Recommending a movie to a user is a challenging task as there is a lot more information available about the movie like the genre, actors, language etc. as well as user behaviour patterns and clicks for example whether user watched the trailer, clicked on the movie as well as ratings user gave to that movie.   

## Recommendation System Techniques
### I Content Based Filtering
It is a technique where the recommendation is based on the data about the item. The algorithm recommends the items that are similar in characteristic to the items user liked in the past. For example, if the user like Spider man 1 movie then this recommendation system recommends Spider man 2 as it has the same genre and star cast. 


### II Collaborative Filtering
It is an approach where recommendation is based on user's behaviour and comparing and contrasting it with other users behaviour. The history of all users plays an important role in this technique. The algorithm works by searching a large group of users data and finding a small number of users whose choice matches well with the particular user. **Collaborative Filtering** is the most popular recommendation techniques used by Amazon, Netflix and YouTube 

There are 2 types of collaborative filtering 
#### a. User-based  Collaborative Filtering
The basic concept here is to find other users that have similar preference pattern for the user say A and then recommending user A items that other similar users liked but its not viewed by user A. This is done by creating a matrix of items user has rated/clicked/liked and then generating similarity score between users and then recommending items  
For example, if user A liked Batman Begins, Justice League and Thor and user B likes Batman Begins, Justice League and Avengers then they have similar interests. We can then recommend Thor to user B and Avengers to user A.

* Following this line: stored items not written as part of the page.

theorem keyPoolReset_keeps (p : Params) (n : ℕ) (pool : ℕ) (st : Status) (b : Block) :
    Keeps p b (keyPoolReset p n pool st b) := by
  unfold keyPoolReset
  try dsimp only
  repeat' first
    | with_reducible apply Keeps.refl
    | with_reducible apply Keeps.next (updKPool_keeps p _ _ _ _)
    | with_reducible apply Keeps.next (keySend_keeps p _ _ _)
    | with_reducible apply Keeps.next (keyRefuse_keeps _ _ _ _ _ _)
    | with_reducible apply Keeps.forEach
    | with_reducible apply Keeps.foldl
    | split
    | (intro _; try dsimp only)

theorem keyCfgAt_keeps (p : Params) (k : ℕ) (v : Word32) (w : ℕ) (b : Block) :
    Keeps p b (keyCfgAt p k v w b) := by
  unfold keyCfgAt
  try dsimp only
  repeat' first
    | with_reducible apply Keeps.refl
    | with_reducible apply Keeps.next (updKPool_keeps p _ _ _ _)
    | with_reducible apply Keeps.next (pgErr_keeps _ _ _ _)
    | with_reducible apply Keeps.when
    | with_reducible apply Keeps.foldl
    | split
    | (intro _; try dsimp only)

theorem keyResetAt_keeps (p : Params) (w : ℕ) (b : Block) :
    Keeps p b (keyResetAt p w b) := by
  unfold keyResetAt
  try dsimp only
  repeat' first
    | with_reducible apply Keeps.refl
    | with_reducible apply Keeps.next (pgErr_keeps _ _ _ _)
    | with_reducible apply Keeps.next (keyPoolReset_keeps _ _ _ _ _)
    | with_reducible apply Keeps.foldl
    | split
    | (intro _; try dsimp only)

theorem markPreloaded_keeps (p : Params) (n : ℕ) (h : ℕ) (gen : ℕ) (b : Block) :
    Keeps p b (markPreloaded p n h gen b) := by
  unfold markPreloaded
  try dsimp only
  repeat' first
    | with_reducible apply Keeps.refl
    | with_reducible apply Keeps.next (updPort_keeps p _ _ _)
    | with_reducible apply Keeps.next (xsend_keeps p _ _ _ _)
    | with_reducible apply Keeps.next (evRec_keeps _ _ _ _ _ _ _ _)
    | with_reducible apply Keeps.next (proxyState_keeps p _ _ _)
    | with_reducible apply Keeps.foldl
    | split
    | (intro _; try dsimp only)

theorem commitIssue_keeps (p : Params) (n : ℕ) (x2 : IqEnt) (b : Block) :
    Keeps p b (commitIssue p n x2 b) := by
  unfold commitIssue
  try dsimp only
  repeat' first
    | with_reducible apply Keeps.refl
    | with_reducible apply Keeps.next (updEnt_keeps p _ _ _)
    | with_reducible apply Keeps.next (updPort_keeps p _ _ _)
    | with_reducible apply Keeps.next (emit_keeps p _ _)
    | with_reducible apply Keeps.next (bump_keeps p _ _ _)
    | with_reducible apply Keeps.next (xsend_keeps p _ _ _ _)
    | with_reducible apply Keeps.next (trTask_keeps _ _ _ _ _ _ _)
    | with_reducible apply Keeps.next (evRec_keeps _ _ _ _ _ _ _ _)
    | with_reducible apply Keeps.next (proxyState_keeps p _ _ _)
    | with_reducible apply Keeps.next (bindTask_keeps _ _ _ _)
    | with_reducible apply Keeps.foldl
    | split
    | (intro _; try dsimp only)

theorem finishTask_keeps (p : Params) (n : ℕ) (r : RunInfo) (raw : ℕ) (bytes : List ℕ) (stats : Option (BitVec 256)) (b : Block) :
    Keeps p b (finishTask p n r raw bytes stats b) := by
  unfold finishTask
  try dsimp only
  repeat' first
    | with_reducible apply Keeps.refl
    | with_reducible apply Keeps.next (updPort_keeps p _ _ _)
    | with_reducible apply Keeps.next (bump_keeps p _ _ _)
    | with_reducible apply Keeps.next (xsend_keeps p _ _ _ _)
    | with_reducible apply Keeps.next (trTask_keeps _ _ _ _ _ _ _)
    | with_reducible apply Keeps.next (evRec_keeps _ _ _ _ _ _ _ _)
    | with_reducible apply Keeps.next (tally_keeps _ _ _ _ _)
    | with_reducible apply Keeps.next (homeCmp_keeps _ _ _ _ _ _ _ _)
    | with_reducible apply Keeps.next (unbindTask_keeps _ _ _)
    | with_reducible apply Keeps.next (tearAll_keeps _ _ _)
    | with_reducible apply Keeps.forEach
    | with_reducible apply Keeps.foldl
    | split
    | (intro _; try dsimp only)

theorem badBell_keeps (p : Params) (t : ℕ) (slot : ℕ) (b : Block) :
    Keeps p b (badBell p t slot b) := by
  unfold badBell
  try dsimp only
  repeat' first
    | with_reducible apply Keeps.refl
    | with_reducible apply Keeps.next (setBits_keeps _ _ _ _)
    | with_reducible apply Keeps.next (bump_keeps p _ _ _)
    | with_reducible apply Keeps.foldl
    | split
    | (intro _; try dsimp only)

theorem ringBell_keeps (p : Params) (t : ℕ) (slot : ℕ) (wptr : BitVec 16) (b : Block) :
    Keeps p b (ringBell p t slot wptr b) := by
  unfold ringBell
  try dsimp only
  repeat' first
    | with_reducible apply Keeps.refl
    | with_reducible apply Keeps.next (updRing_keeps p _ _ _)
    | with_reducible apply Keeps.next (badBell_keeps _ _ _ _)
    | with_reducible apply Keeps.foldl
    | split
    | (intro _; try dsimp only)

theorem writeSlot_keeps (p : Params) (w : ℕ) (n : ℕ) (clear : Bool) (v : Word32) (b : Block) :
    Keeps p b (writeSlot w n clear v b) := by
  unfold writeSlot
  try dsimp only
  repeat' first
    | with_reducible apply Keeps.refl
    | with_reducible apply Keeps.next (updSlot_keeps p _ _ _ _)
    | with_reducible apply Keeps.foldl
    | split
    | (intro _; try dsimp only)

theorem slotWrite_keeps (p : Params) (v : ℕ) (n : ℕ) (clear : Bool) (value : Word32) (port : ℕ) (tag : BitVec 16) (t : Option ℕ) (b : Block) :
    Keeps p b (slotWrite p v n clear value port tag t b) := by
  unfold slotWrite
  try dsimp only
  repeat' first
    | with_reducible apply Keeps.refl
    | with_reducible apply Keeps.next (answerTo_keeps _ _ _ _ _)
    | with_reducible apply Keeps.next (writeSlot_keeps p _ _ _ _ _)
    | with_reducible apply Keeps.when
    | with_reducible apply Keeps.foldl
    | split
    | (intro _; try dsimp only)

theorem deliver_keeps (p : Params) (x1 : XItem) (b : Block) :
    Keeps p b (deliver p x1 b) := by
  unfold deliver
  try dsimp only
  repeat' first
    | with_reducible apply Keeps.refl
    | with_reducible apply Keeps.next (xrx_keeps p _ _ _)
    | with_reducible apply Keeps.next (ringBell_keeps _ _ _ _ _)
    | with_reducible apply Keeps.next (slotWrite_keeps _ _ _ _ _ _ _ _ _)
    | with_reducible apply Keeps.foldl
    | split
    | (intro _; try dsimp only)

theorem deliverDue_keeps (p : Params) (f : ℕ → ℕ → Bool) (b : Block) :
    Keeps p b (deliverDue p f b) := by
  unfold deliverDue
  try dsimp only
  repeat' first
    | with_reducible apply Keeps.refl
    | with_reducible apply Keeps.next (deliver_keeps _ _ _)
    | with_reducible apply Keeps.forEach
    | with_reducible apply Keeps.foldl
    | split
    | refine Keeps.free (by intro f hf; cases f <;> first | exact absurd (by decide) hf | dsimp only [agree]) ?_
    | (intro _; try dsimp only)

theorem snapEnd_keeps (p : Params) (n : ℕ) (b : Block) :
    Keeps p b (snapEnd n b) := by
  unfold snapEnd
  try dsimp only
  repeat' first
    | with_reducible apply Keeps.refl
    | with_reducible apply Keeps.next (updPort_keeps p _ _ _)
    | with_reducible apply Keeps.foldl
    | split
    | refine Keeps.free (by intro f hf; cases f <;> first | exact absurd (by decide) hf | dsimp only [agree]) ?_
    | (intro _; try dsimp only)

#### b. Item-based Collaborative Filtering
This was developed by Amazon. In this approach we find similar items instead of similar user and then recommending the similar items to the user. This is done by creating a matrix of items that the user **(same user)** liked/clicked/rated and then measuring the similarity of that item across all users who rated/ viewed/ clicked both and then finally recommending them based on similarity score
For example,If suppose a user A rated Money Heist 5 and Ozark 5 and user B watched and rated Money Heist 4 and Ozark 4 and now we have person C who watched Money heist and rated it 5.Now our recommender system  take these two shows 'Money Heist' and 'Ozark' and check the rating by all users who rated both the shows (in our case A and B). Now since A and B rated both shows same then it means that these shows might have  similarity ie. items are similar   and thus system will recommend user C 'Ozark'  

Simpley said-For an item I, a set of similar items are determined based on rating vectors consisting of received user ratings. The rating by a user U, who hasn’t rated it, is found by picking out N items from the similarity list that have been rated by U and calculating the rating based on these N ratings

#### Pros and Cons
1. People are ficle minded and their views change over time however items remains the same
2. There are fewer items than users, hence, it is easy to computer item-based computing
3. User based system can be tricked with shilling attach

For this project I will use item-based collaborative filtering to buil the recommmender system

## Steps in Collaborative Filtering
To build a system that automatically recommends new movies to user based on ratings/ clicks of other users there are 2 steps involved as follows:
1. Finding similar users  (for user based)
2. Predict ratings of the items that are not yet rated/ viewed by the user  

To do this succesfully we need to come up with methods to answer the following questions:
1. How are we going to find similar users ?
2. Given we find similar users, how do we predict the rating that a user will give to a particular item based on the ratings for that item by similar users ?
3. How do we evaluate the performance of the prediction model ? 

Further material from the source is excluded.